In pratica, nei nuovi jeans Waste Less ci sarà almeno il 20% di materiale riciclato. D'altra parte, già da alcuni hanni la casa americana investe per trovare soluzioni innovative e rispettose dell'ambiente. Ad esempio ha deciso di non acquistare cotone proveninente dall'Uzbekistan per le proprie linee d'abbigliamento, perchè nel Paese asiatico è largamente diffuso l'uso di pesticidi per aumentare la produzione di cotone, molto richiesto. Sempre in Uzbekistan, così come in altre realtà come la Cina, si ricorre al lavoro minorile per contenere i costi della manodopera.
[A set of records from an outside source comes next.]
-- ==== Sys2Proof/Laws/Ops.lean ====
section
/-!
SUPPORT. What the shared operations of Machine/Ops.lean do, each said once.
-/
namespace Sys2Proof.Machine

open Sys2Proof

/-! ### Mailboxes -/

theorem modBox_box_same (s : State) (p : Nat) (f : Mailbox → Mailbox) (h : p < s.mci.boxes.length) :
    (s.modBox p f).box p = f (s.box p) := at'_modAt_same _ _ _ _ h

@[simp] theorem modBox_box_ne (s : State) (p q : Nat) (f : Mailbox → Mailbox) (h : p ≠ q) :
    (s.modBox p f).box q = s.box q := at'_modAt_ne _ _ _ _ _ h

/-! ### Vectors and violations (R45, R61) -/

@[simp] theorem signal_irq (v : Nat) (s : State) : (signal v s).mci.irq = s.mci.irq ||| (1#32 <<< irqBit v) := by
  unfold signal; dsimp only; split <;> (try split) <;> rfl

@[simp] theorem signal_vlog (v : Nat) (s : State) : (signal v s).mci.vlog = s.mci.vlog := by
  unfold signal; dsimp only; split <;> (try split) <;> rfl

@[simp] theorem signal_vcount (v : Nat) (s : State) : (signal v s).mci.vcount = s.mci.vcount := by
  unfold signal; dsimp only; split <;> (try split) <;> rfl

@[simp] theorem signal_vnext (v : Nat) (s : State) : (signal v s).mci.vnext = s.mci.vnext := by
  unfold signal; dsimp only; split <;> (try split) <;> rfl

@[simp] theorem signal_boxes (v : Nat) (s : State) : (signal v s).mci.boxes = s.mci.boxes := by
  unfold signal; dsimp only; split <;> (try split) <;> rfl

@[simp] theorem signal_box (v : Nat) (s : State) (p : Nat) : (signal v s).box p = s.box p := by simp [State.box]

@[simp] theorem signal_dispatched (v : Nat) (s : State) : (signal v s).mci.dispatched = s.mci.dispatched := by
  unfold signal; dsimp only; split <;> (try split) <;> rfl

@[simp] theorem signal_events (v : Nat) (s : State) : (signal v s).mci.events = s.mci.events := by
  unfold signal; dsimp only; split <;> (try split) <;> rfl

@[simp] theorem signal_drops (v : Nat) (s : State) : (signal v s).mci.eventDrops = s.mci.eventDrops := by
  unfold signal; dsimp only; split <;> (try split) <;> rfl

@[simp] theorem signal_slots (v : Nat) (s : State) : (signal v s).mci.slots = s.mci.slots := by
  unfold signal; dsimp only; split <;> (try split) <;> rfl

@[simp] theorem signal_urgBusy (v : Nat) (s : State) : (signal v s).mci.urgBusy = s.mci.urgBusy := by
  unfold signal; dsimp only; split <;> (try split) <;> rfl

@[simp] theorem signal_urgDone (v : Nat) (s : State) : (signal v s).mci.urgDone = s.mci.urgDone := by
  unfold signal; dsimp only; split <;> (try split) <;> rfl

@[simp] theorem signal_urgLast (v : Nat) (s : State) : (signal v s).mci.urgLast = s.mci.urgLast := by
  unfold signal; dsimp only; split <;> (try split) <;> rfl

@[simp] theorem signal_urgReply (v : Nat) (s : State) : (signal v s).mci.urgReply = s.mci.urgReply := by
  unfold signal; dsimp only; split <;> (try split) <;> rfl

/-- A signal changes the command interface alone. -/
theorem signal_frame (v : Nat) (s : State) : { signal v s with mci := s.mci } = s := by
  unfold signal; dsimp only

/-- A violation is logged, numbered, counted and signalled (R61). -/
theorem logViolation_logged (iface unit code detail : Nat) (s : State) :
    Safety.Logged iface unit code s (logViolation iface unit code detail s) := by
  refine ⟨⟨{ number := s.mci.vnext, time := s.time, iface := BitVec.ofNat 8 iface, unit := BitVec.ofNat 8 unit,
              code := BitVec.ofNat 16 code, detail := BitVec.ofNat 32 detail }, ?_, rfl, rfl, rfl, rfl, rfl⟩, ?_, ?_, ?_, ?_⟩
  · simp [logViolation]
  · simp [logViolation]
  · simp [logViolation]
  · simp [logViolation, irqBit]
  · simp [logViolation, signal]

@[simp] theorem logViolation_boxes (iface unit code detail : Nat) (s : State) :
    (logViolation iface unit code detail s).mci.boxes = s.mci.boxes := by simp [logViolation]

@[simp] theorem logViolation_box (iface unit code detail : Nat) (s : State) (p : Nat) :
    (logViolation iface unit code detail s).box p = s.box p := by simp [State.box]

@[simp] theorem logViolation_dispatched (iface unit code detail : Nat) (s : State) :
    (logViolation iface unit code detail s).mci.dispatched = s.mci.dispatched := by simp [logViolation]

@[simp] theorem logViolation_slots (iface unit code detail : Nat) (s : State) :
    (logViolation iface unit code detail s).mci.slots = s.mci.slots := by simp [logViolation]

/-! ### Commands -/

/-- A command whose cores run and none of whose checks fails runs its operation. -/
theorem command_pass (code : Nat) (rq : Req) (checks : List (Bool × Nat)) (k : State → State) (s : State)
    (hs : served code rq s = true) (h : ∀ c ∈ checks, c.1 = false) : command code rq checks k s = .next (k s) := by
  unfold command
  rw [if_pos hs, List.find?_eq_none.mpr (by simpa using h)]

/-- Of a command's checks the first that fails answers. -/
theorem command_fail (code : Nat) (rq : Req) (before after : List (Bool × Nat)) (status : Nat) (k : State → State)
    (s : State) (hs : served code rq s = true) (h : ∀ c ∈ before, c.1 = false) :
    command code rq (before ++ (true, status) :: after) k s = .next (respond rq code status [] s) := by
  unfold command
  rw [if_pos hs, List.find?_append, List.find?_eq_none.mpr (by simpa using h)]
  simp

/-- A command whose core is held in reset does nothing (R21). -/
theorem command_held (code : Nat) (rq : Req) (checks : List (Bool × Nat)) (k : State → State) (s : State)
    (hs : served code rq s = false) : command code rq checks k s = .next s := by
  unfold command
  rw [if_neg (by simp [hs])]

theorem commandOf_pass (p : Personality) (code : Nat) (rq : Req) (checks : List (Bool × Nat)) (k : State → State)
    (s : State) (hs : served code rq s = true) (hp : s.mci.personality = p) (h : ∀ c ∈ checks, c.1 = false) :
    commandOf p code rq checks k s = .next (k s) := by
  unfold commandOf
  rw [if_pos (Or.inl hp), command_pass code rq checks k s hs h]

/-- A command of the personality that is not selected is rejected and recorded (R7). -/
theorem commandOf_wrong (p : Personality) (code : Nat) (rq : Req) (checks : List (Bool × Nat)) (k : State → State)
    (s : State) (hs : served code rq s = true) (hp : s.mci.personality ≠ p) :
    commandOf p code rq checks k s =
      .next (logViolation 0 rq.mailbox 7 (code * 65536 + rq.seq.toNat) (respond rq code Status.wrongPersonality [] s)) := by
  unfold commandOf
  rw [if_neg (by simp [hp, hs])]

end Sys2Proof.Machine
end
Ma se il marchio Usa non è nuovo a iniziative in questa direzione (nel 2009 lanciò una campagna per insegnare ai propri clienti a risparmiare fino al 95% di acqua nei lavaggi), a Modena hanno deciso di invertire completamente rotta. Dopo anni di piatti e bicchieri in plastica usa e getta, si torna a lavare le stoviglie, o quantomeno a ridurre il quantitativo di quelle che finiscono in discarica. Da quest'anno, infatti, 18 scuole dell'infanzia servono i pasti per i bambini in piatti e bicchieri che finiranno in lavastoviglie e non più nel cestino della spazzatura. Non solo. Anche alle scuole primarie saranno utilizzate stoviglie in polpa di cellulosa, ovvero un materiale completamente riciclabile.
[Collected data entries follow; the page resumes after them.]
@[simp] theorem State.modMotor_pwr (s : State) (m : Nat) (f : Motor → Motor) : (s.modMotor m f).pwr = s.pwr := rfl

@[simp] theorem State.modMotor_atoll (s : State) (m : Nat) (f : Motor → Motor) : (s.modMotor m f).atoll = s.atoll := rfl

@[simp] theorem State.modMotor_lamps (s : State) (m : Nat) (f : Motor → Motor) : (s.modMotor m f).lamps = s.lamps := rfl

@[simp] theorem State.modMotor_flt (s : State) (m : Nat) (f : Motor → Motor) : (s.modMotor m f).flt = s.flt := rfl

@[simp] theorem State.modMotor_otp (s : State) (m : Nat) (f : Motor → Motor) : (s.modMotor m f).otp = s.otp := rfl

@[simp] theorem State.modMotor_boot (s : State) (m : Nat) (f : Motor → Motor) : (s.modMotor m f).boot = s.boot := rfl

@[simp] theorem State.modMotor_nLinks (s : State) (m : Nat) (f : Motor → Motor) : (s.modMotor m f).nLinks = s.nLinks := rfl

@[simp] theorem State.modMotor_nHeads (s : State) (m : Nat) (f : Motor → Motor) : (s.modMotor m f).nHeads = s.nHeads := rfl

@[simp] theorem State.modMotor_now (s : State) (m : Nat) (f : Motor → Motor) : (s.modMotor m f).now = s.now := rfl

theorem State.modMotor_same (s : State) (m : Nat) (f : Motor → Motor) (h₀ : m < s.bldc.motors.length) :
    (s.modMotor m f).motor m = f (s.motor m) := at'_modAt_same _ _ _ _ h₀

@[simp] theorem State.modMotor_ne (s : State) (m : Nat) (f : Motor → Motor) (k : Nat) (hk : m ≠ k) :
    (s.modMotor m f).motor k = s.motor k := at'_modAt_ne _ _ _ _ _ hk

/-! ### State.modBus -/

@[simp] theorem State.modBus_buses (s : State) (g : Nat) (f : MotorBus → MotorBus) :
    (s.modBus g f).bldc.buses = modAt s.bldc.buses g f := rfl

@[simp] theorem State.modBus_bldc_motors (s : State) (g : Nat) (f : MotorBus → MotorBus) :
    (s.modBus g f).bldc.motors = s.bldc.motors := rfl

@[simp] theorem State.modBus_pending (s : State) (g : Nat) (f : MotorBus → MotorBus) :
    (s.modBus g f).pending = s.pending := rfl

@[simp] theorem State.modBus_part (s : State) (g : Nat) (f : MotorBus → MotorBus) : (s.modBus g f).part = s.part := rfl

@[simp] theorem State.modBus_free (s : State) (g : Nat) (f : MotorBus → MotorBus) : (s.modBus g f).free = s.free := rfl

@[simp] theorem State.modBus_time (s : State) (g : Nat) (f : MotorBus → MotorBus) : (s.modBus g f).time = s.time := rfl

@[simp] theorem State.modBus_timeRuns (s : State) (g : Nat) (f : MotorBus → MotorBus) :
    (s.modBus g f).timeRuns = s.timeRuns := rfl

@[simp] theorem State.modBus_held (s : State) (g : Nat) (f : MotorBus → MotorBus) : (s.modBus g f).held = s.held := rfl

@[simp] theorem State.modBus_mci (s : State) (g : Nat) (f : MotorBus → MotorBus) : (s.modBus g f).mci = s.mci := rfl

@[simp] theorem State.modBus_sources (s : State) (g : Nat) (f : MotorBus → MotorBus) :
    (s.modBus g f).sources = s.sources := rfl

@[simp] theorem State.modBus_sync (s : State) (g : Nat) (f : MotorBus → MotorBus) : (s.modBus g f).sync = s.sync := rfl

@[simp] theorem State.modBus_links (s : State) (g : Nat) (f : MotorBus → MotorBus) : (s.modBus g f).links = s.links := rfl

@[simp] theorem State.modBus_nStop (s : State) (g : Nat) (f : MotorBus → MotorBus) : (s.modBus g f).nStop = s.nStop := rfl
In questo modo sarà possibile risparmiare fino a 146 chilogrammi di plastica al giorno. Con un impatto estremamente positivo sull'ambiente. È stato infatti calcolato che ogni anno finiscono in discarica oltre 10 tonnellate di plastica. Un progetto, quello modenese, che ha risvolti educativi, visto che mira ad insegnare ai più piccoli a non buttare tutti gli oggetti appena utilizzati. Un esempio, quello emiliano, che arriva dopo precedenti illustri, come quello del Comune di Cave, in provincia di Roma, dove dal 2010 piatti e posate di plastica usa e getta sono stati sostituiti da stoviglie lavabili. L'amministrazione, in questo caso, si è dotata di una lavastoviglie industriale, nella quale finiscono ogni giorno 1.600 piatti e 2.400 posate. Questo permette anche un notevole risparmio per le casse pubbliche, perchè, come calcolato da Fare Verde , comprare kit usa e getta per 800 pasti al giorno serviti dalla mensa scolastica locale ha un costo tra i 3.200 e i 4.800 euro. Il progetto "mensa rifiuti zero", poi, permette di non buttare quotidiananmente decine e decine di kg di materiale in pattumiera.